Partijen worden hierna ‘[appellant]’ en ‘[geintimeerde]’ genoemd.
1. Het verdere verloop van de procedure
Bij tussenvonnis van 23 maart 2010 heeft het Hof de zaak naar de rol gewezen. Op de rolzitting van 20 april 2010 is zijdens [appellant] een akte ingediend, waaraan producties waren gehecht. Het Hof heeft de akte geaccepteerd, maar de producties geweigerd en aan de gemachtigde teruggegeven. Op 28 april 2010 heeft het Hof ambtshalve een beschikking gegeven. Op de rolzitting van 18 mei 2010 is zijdens [geintimeerde] een antwoordakte ingediend. Van de gelegenheid om op die rolzitting de eerder aangeboden producties alsnog over te leggen, is zijdens [appellant] geen gebruik gemaakt. Vonnis is bepaald op heden.
2. De verdere beoordeling
2.1
Nu [appellant] heeft gesteld kosten te hebben moeten maken om aan het bestreden vonnis gevolg te geven en [geintimeerde] dat niet heeft betwist, wordt [appellant] geacht voldoende belang te hebben bij het hoger beroep.
2.2
Geen grieven zijn gericht tegen de door het GEA onder 2 als vaststaand aangenomen feiten. De vaststelling komt het Hof juist voor. Het Hof gaat daarom van die vaststelling uit.
2.3
Het GEA heeft [appellant] veroordeeld tot rectificatie in twee kranten van onrechtmatig geoordeelde uitlatingen. Hiertegen is het hoger beroep gericht.
2.4
In de toelichting bij grief 1 heeft [appellant] betoogd dat het GEA zijn uitlatingen in de Statenvergadering van 1 juni 2009 (weergegeven in het bestreden vonnis in rov. 2.6) niet inhoudelijk had mogen toetsen, omdat die vallen onder de parlementaire immuniteit.
2.5
Artikel III.20 van de Staatsregeling van Aruba luidt:
‘De leden van de Staten, de ministers en ander personen die deelnemen aan de beraadslaging, kunnen niet in rechte worden vervolgd of aangesproken voor hetgeen zij in de vergaderingen van de Staten of van commissies daaruit hebben gezegd of aan deze schriftelijk hebben overgelegd.’
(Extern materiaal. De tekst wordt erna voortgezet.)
-- ==== Sys2Proof/Certificates/Slice0/Obligations.lean ====
section
/-! DEFINITION. The statements about the model that are to be proved or refuted, one definition each.
Next states are written out as the rules of spec/ give them, so that a statement of what a command does
is also the statement of what it leaves alone. Where a reading of the state is the model's own choice,
the docstring names the entry of the assumption log. -/

open Sys2Proof Sys2Proof.Machine

/-! ### The queue of commands and the time base -/

/-- With commands waiting, a step takes the one at the front, on the state with the rest of the queue.
That commands are taken whole, one after another, is how R71, R116 and R124 order events. -/
def Obligations.StepTakesTheFrontCommand : Prop :=
  ∀ (c : Instr) (rest : List Instr) (s : State), s.pending = c :: rest →
    step s = exec c { s with pending := rest }

/-- Every command completes: no fault and no refusal is ever answered. That no command, neither reset among
them, touches the queue of commands, the time base or the counter of free choices is the model's choice
(assumptions 2, 3 and 28). -/
def Obligations.EveryCommandCompletesOffTheQueue : Prop :=
  ∀ (c : Instr) (s : State), ∃ t, exec c s = .next t ∧ t.pending = s.pending ∧ t.clock = s.clock ∧
    t.freeIx = s.freeIx

/-- With nothing waiting one microsecond passes (the model's tick, assumption 2): the counts of the time
base and the timers move on, the hold timer on the millisecond ticks like the epoch timer (assumption 30);
a Radio Link's record in course of sending may go (assumption 5); the host may clock bytes of the record
the Control Link sends (assumption 8), which is the one partly clocked out or else a waiting reply before
the oldest notice (R180); and nothing else of the part changes. -/
def Obligations.IdleStepLetsOneMicrosecondPass : Prop :=
  ∀ s : State, s.pending = [] →
    let turn := match s.cli.sending with
      | some x => some x.what
      | none => if s.cli.reply ≠ none then some Outgoing.reply
        else if s.cli.notices ≠ [] then some .notice else none
    ∃ t, step s = .next t ∧
    t.clock.us = s.clock.us + 1 ∧
    (if 999 ≤ s.clock.usInMs then t.clock.ms = s.clock.ms + 1 ∧ t.clock.usInMs = 0
      else t.clock.ms = s.clock.ms ∧ t.clock.usInMs = s.clock.usInMs + 1) ∧
    t.init = { s.init with left := if s.init.active then s.init.left - 1 else s.init.left } ∧
    (∀ p, ∃ out, (out = (s.port p).outbound ∨ out = (s.port p).outbound.tail) ∧
      t.port p = { s.port p with
        resumeTimer := (s.port p).resumeTimer.map (· - 1)
        epochTimer := if 999 ≤ s.clock.usInMs then (s.port p).epochTimer.map (· - 1)
          else (s.port p).epochTimer
        holdTimer := if 999 ≤ s.clock.usInMs then (s.port p).holdTimer.map (· - 1)
          else (s.port p).holdTimer
        outbound := out }) ∧
    (t.cli = s.cli ∨ ∃ what n, turn = some what ∧ 0 < n ∧
      t.cli = { s.cli with sending := some ⟨what,
        min (s.cli.bytesGone + n) (s.cli.frameOut.length - 1)⟩ }) ∧
    t.resetLow = s.resetLow ∧ t.stations = s.stations ∧ t.slots = s.slots ∧
    t.freeStack = s.freeStack ∧ t.done = s.done ∧ t.coalTimer = s.coalTimer ∧
    t.lifetimes = s.lifetimes ∧ t.weights = s.weights ∧ t.monitor = s.monitor

/-- After an idle microsecond the waiting commands are exactly the timer events whose conditions hold: a timer
at 0 (R82, R86, R130), an entry whose age has reached its timeout (R124), a service deadline reached (R159),
the coalescing deadline passed (R146), and the end of initialization. Four things here are the model's choice:
that such events wait as commands from the tick on (assumption 2); their order, which is free (assumption 4);
that a service deadline is compared over half the range of a timestamp (PRESUMED, assumption 9); and that the
end of initialization comes due exactly when 1000 microseconds have passed since it began, where R186 gives
that as the limit alone (assumption 27). -/
def Obligations.DueTimerEventsJoinTheQueue : Prop :=
  ∀ s t : State, s.pending = [] → step s = .next t →
    (.initializationComplete ∈ t.pending ↔ t.init.active = true ∧ t.init.left = 0) ∧
    (∀ p, .resumeTimerExpiry p ∈ t.pending ↔ (t.port p).resumeTimer = some 0) ∧
    (∀ p, .holdTimerExpiry p ∈ t.pending ↔ (t.port p).holdTimer = some 0) ∧
    (∀ p, .epochExpiry p ∈ t.pending ↔ (t.port p).epochTimer = some 0) ∧
    (∀ p n, .grantTimeout p n ∈ t.pending ↔ ∃ e ∈ (t.port p).inFlight, e.number = n ∧
      (e.deadline - e.issueTime).toNat ≤ (t.clock.ms - e.issueTime).toNat) ∧
    (∀ i, .serviceDeadline i ∈ t.pending ↔ (t.station i).ps = .service ∧
      (t.clock.ms - (t.station i).deadline).toNat < 2147483648) ∧
    (.coalescingTimerExpiry ∈ t.pending ↔ t.coalTimer = .running ∧ ∃ d rest, t.done = d :: rest ∧
      t.lifetimes.coalescing ≤ (t.clock.us - d.joined).toNat) ∧
    (∀ c ∈ t.pending, c = .initializationComplete ∨ c = .coalescingTimerExpiry ∨
      (∃ i, c = .serviceDeadline i) ∨
      ∃ p, c = .resumeTimerExpiry p ∨ c = .holdTimerExpiry p ∨ c = .epochExpiry p ∨
        ∃ n, c = .grantTimeout p n)

/-! ### The wire (sections 10.1 and 10.5) -/

/-- Every request body is read back from its layout with every field at every value it can carry. -/
def Obligations.RequestBodiesReadBack : Prop :=
  (∀ r : ConfigureReq, r.fits → parseConfigure (encodeConfigure r) = some r) ∧
  (∀ r : LoadRatesReq, r.fits → parseLoadRates (encodeLoadRates r) = some r) ∧
  (∀ ws : List Nat, ws.length = 8 → (∀ w ∈ ws, w < 256) → parseWeights (encodeWeights ws) = some ws) ∧
  (∀ m : MonitorSettings, m.fits → parseMonitor (encodeMonitor m) = some m) ∧
  (∀ l : Lifetimes, l.fits → parseLifetimes (encodeLifetimes l) = some l) ∧
  (∀ n, n < 256 → parsePort (toLe 1 n) = some n) ∧
  (∀ r : AdmitReq, r.fits → parseAdmit (encodeAdmit r) = some r) ∧
  (∀ r : UpdateReq, r.fits → parseUpdate (encodeUpdate r) = some r) ∧
  (∀ n, n < 65536 → parseStation (toLe 2 n) = some n) ∧
  (∀ r : EnqueueReq, r.fits → parseEnqueue (encodeEnqueue r) = some r) ∧
  (∀ r : FlushReq, r.fits → parseFlush (encodeFlush r) = some r)

/-- Every record a radio can send, framed by its layout, is the command it stands for. A discarded
PS_EVENT whose kind is one of the three is the command of that kind, which R153 discards by the
station's state. -/
def Obligations.RadioRecordsReadBack : Prop :=
  ∀ (c : Instr) (p : PortNo) (type : Byte) (body : List Byte), WellFormed c → radioOf c = some p →
    (∀ q a k, c = .psEventDiscarded q a k → 2 < k.toNat) →
    encodeRadio c = some (type, body) → decodeRadio p type body = c ∧ body.length ≤ 1024

/-- A record framed with its check sequence is taken, and a frame with one body byte altered is not: it is
counted as a bad frame and has no other effect (R176, R177), but that its bytes carry bytes out like any
others (R180). How many of them are clocked since the last microsecond is free, one to all (assumption 8).
-/
def Obligations.AlteredFrameIsCountedNotTaken : Prop :=
  (∀ r : Record, r.body.length ≤ 1024 → r.frame.intact = true) ∧
  ∀ (f g : Frame) (k : Nat) (b : Byte) (s : State), f.intact = true →
    (∃ old, f.body[k]? = some old ∧ old ≠ b) → g = { f with body := f.body.set k b } →
    g.intact = false ∧
    ∃ n, 1 ≤ n ∧ n ≤ f.body.length + 7 ∧
      exec (.controlFrameReceived g) s = .next { s with cli := { s.cli with
        badFrames := min 65535 (s.cli.badFrames + 1)
        huntCounted := false
        sending := s.cli.sendingAfter n } }

/-! ### The Control Link (sections 10.2 to 10.4) -/

/-- An intact frame on the Control Link joins the tail of the inbound queue while it holds fewer than 4
records, and is counted as an overrun while it holds 4 (R179). Its bytes carry out as many of the record
being sent, or of the one whose turn it is, whatever the frame holds (R180); how many of them are clocked
since the last microsecond is free, one to all (assumption 8). -/
def Obligations.ReceivedRecordJoinsTheInboundQueue : Prop :=
  ∀ (f : Frame) (s : State), f.intact = true →
    ∃ n, 1 ≤ n ∧ n ≤ f.body.length + 7 ∧
    (s.cli.inbound.length < 4 → exec (.controlFrameReceived f) s = .next { s with cli := { s.cli with
      inbound := s.cli.inbound ++ [⟨f.type, f.tag, f.body⟩]
      huntCounted := false
      sending := s.cli.sendingAfter n } }) ∧
    (4 ≤ s.cli.inbound.length → exec (.controlFrameReceived f) s = .next { s with cli := { s.cli with
      overruns := min 65535 (s.cli.overruns + 1)
      huntCounted := false
      sending := s.cli.sendingAfter n } })

/-- A damaged frame, and on the Control Link one cut by CS_N, raises the bad-frame count of its link by 1
and has no other effect; hunting then begins anew. The first byte skipped in a hunt is counted, the
further ones are not (R177). On the Control Link each byte clocked carries one out (R180): a skipped byte one;
a frame discarded as many as are clocked of it since the last microsecond, which is free, at least the last
byte collected; one that CS_N cuts any number short of the longest frame's (assumption 8). -/
def Obligations.DamageAndHuntingAreCountedPerLink : Prop :=
  (∀ (d : Damage) (s : State), d.real = true →
    ∃ n, 1 ≤ n ∧
    (n ≤ match d with
      | .tooLong _ => 4
      | .badCheck f => if f.body.length ≤ 1024 then f.body.length + 7 else 4) ∧
    exec (.frameDiscarded .control d) s = .next { s with cli := { s.cli with
      badFrames := min 65535 (s.cli.badFrames + 1), huntCounted := false
      sending := s.cli.sendingAfter n } }) ∧
  (∀ (p : PortNo) (d : Damage) (s : State), d.real = true →
    exec (.frameDiscarded (.radio p) d) s = .next (s.setPort p { s.port p with
      badFrames := min 65535 ((s.port p).badFrames + 1), huntCounted := false })) ∧
  (∀ s : State, ∃ n ≤ 1030, exec .csNRaisedMidFrame s = .next { s with cli := { s.cli with
    badFrames := min 65535 (s.cli.badFrames + 1), huntCounted := false
    sending := s.cli.sendingAfter n } }) ∧
  (∀ (b : Byte) (s : State), b ≠ 0xA5 →
    exec (.huntByteSkipped .control b) s = .next { s with cli := { s.cli with
      badFrames := if s.cli.huntCounted then s.cli.badFrames else min 65535 (s.cli.badFrames + 1)
      huntCounted := true
      sending := s.cli.sendingAfter 1 } }) ∧
  (∀ (p : PortNo) (b : Byte) (s : State), b ≠ 0xA5 →
    exec (.huntByteSkipped (.radio p) b) s = .next (if (s.port p).huntCounted then s else
      s.setPort p { s.port p with
        badFrames := min 65535 ((s.port p).badFrames + 1), huntCounted := true }))

/-- A record of a type that names no request is answered BAD_TYPE, with a reply of type 0xFF that
carries its tag, and nothing else changes (R178, R181). The model answers so during initialization too
(assumption 12). -/
def Obligations.UnknownTypeIsAnsweredBadType : Prop :=
  ∀ (r : Record) (rest : List Record) (s : State), s.cli.inbound = r :: rest → s.cli.reply = none →
    r.type ∉ requestTypes → exec .badType s = .next (s.replied 0xFF r.tag .badType .nothing)

/-- With the last byte of a reply its record leaves the inbound queue and the next may be handled
(R179). No reply's last byte goes while none waits, or while a notice that was partly clocked out when the
reply was formed has not gone (R180). A reply that is a RESET_PART's OK is the reset's (R185) and is not
meant here. -/
def Obligations.ReplySentPopsTheHeadRequest : Prop :=
  ∀ s : State,
    (∀ r, s.cli.reply = some r → ¬ (r.type = 0xB1 ∧ r.code = .ok) →
      (∀ x, s.cli.sending = some x → x.what = .reply) →
      exec .replySent s = .next { s with cli := { s.cli with
        inbound := s.cli.inbound.tail, reply := none, sending := none } }) ∧
    (s.cli.reply = none ∨ (∃ n, s.cli.sending = some ⟨.notice, n⟩) →
      exec .replySent s = .next s ∧ exec .resetPartTakesEffect s = .next s)

/-- The oldest notice leaves the queue with its last byte (R182). Where no completion can then be formed
(R147) nothing else changes. A notice not yet begun stays behind a waiting reply, and one behind a reply
that is being clocked out (R180). On MISO stands the next byte of the record being clocked out; with none,
the first byte of the reply or else of the oldest notice; and 0x00 while nothing waits (R180, R176). Every
byte clocked moves that record on by one, and begins the one whose turn it is. That bytes clocked stop short of
a record's last byte, which goes with NOTICE_SENT or REPLY_SENT alone, is the model's choice (assumption 8).
-/
def Obligations.NoticesLeaveOldestFirst : Prop :=
  ∀ s : State,
    (∀ n rest, s.cli.notices = n :: rest →
      (s.cli.reply = none ∧ s.cli.sending = none ∨ ∃ k, s.cli.sending = some ⟨.notice, k⟩) →
      s.done.length < 16 → s.coalTimer ≠ .expired →
      exec .noticeSent s = .next { s with cli := { s.cli with notices := rest, sending := none } }) ∧
    (s.cli.notices = [] ∨ s.cli.reply ≠ none ∧ s.cli.sending = none ∨
        (∃ k, s.cli.sending = some ⟨.reply, k⟩) →
      exec .noticeSent s = .next s) ∧
    (∀ r k, s.cli.reply = some r → s.cli.sending = some ⟨.reply, k⟩ →
      s.cli.misoByte = (frameBytes r.record).getD k 0) ∧
    (∀ n rest k, s.cli.notices = n :: rest → s.cli.sending = some ⟨.notice, k⟩ →
      s.cli.misoByte = (frameBytes n.record).getD k 0) ∧
    (s.cli.sending = none → s.cli.misoByte =
      if s.cli.reply ≠ none ∨ s.cli.notices ≠ [] then 0xA5 else 0x00) ∧
    let gone := match s.cli.sending with
      | some x => x.gone
      | none => 0
    s.cli.sendingAfter 0 = s.cli.sending ∧
    ∀ k, 0 < k →
      (∀ r, s.cli.reply = some r → (∀ x, s.cli.sending = some x → x.what = .reply) →
        s.cli.sendingAfter k = some ⟨.reply, min (gone + k) ((frameBytes r.record).length - 1)⟩) ∧
      (∀ n rest, s.cli.notices = n :: rest →
        (s.cli.reply = none ∧ s.cli.sending = none ∨ ∃ m, s.cli.sending = some ⟨.notice, m⟩) →
        s.cli.sendingAfter k = some ⟨.notice, min (gone + k) ((frameBytes n.record).length - 1)⟩) ∧
      (s.cli.sending = none → s.cli.reply = none → s.cli.notices = [] →
        s.cli.sendingAfter k = none)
Het Reglement van Orde voor de Staten van Aruba (AB 1990 no. 20, zoals gewijzigd bij AB 1998 no. 12) bevat in de artikelen 37 tot en met 39 diverse maatregelen die de Statenvoorzitter of de Staten zelf kunnen of moeten nemen indien een spreker afwijkt van het onderwerp in beraadslaging en/of beledigende uitdrukkingen gebruikt.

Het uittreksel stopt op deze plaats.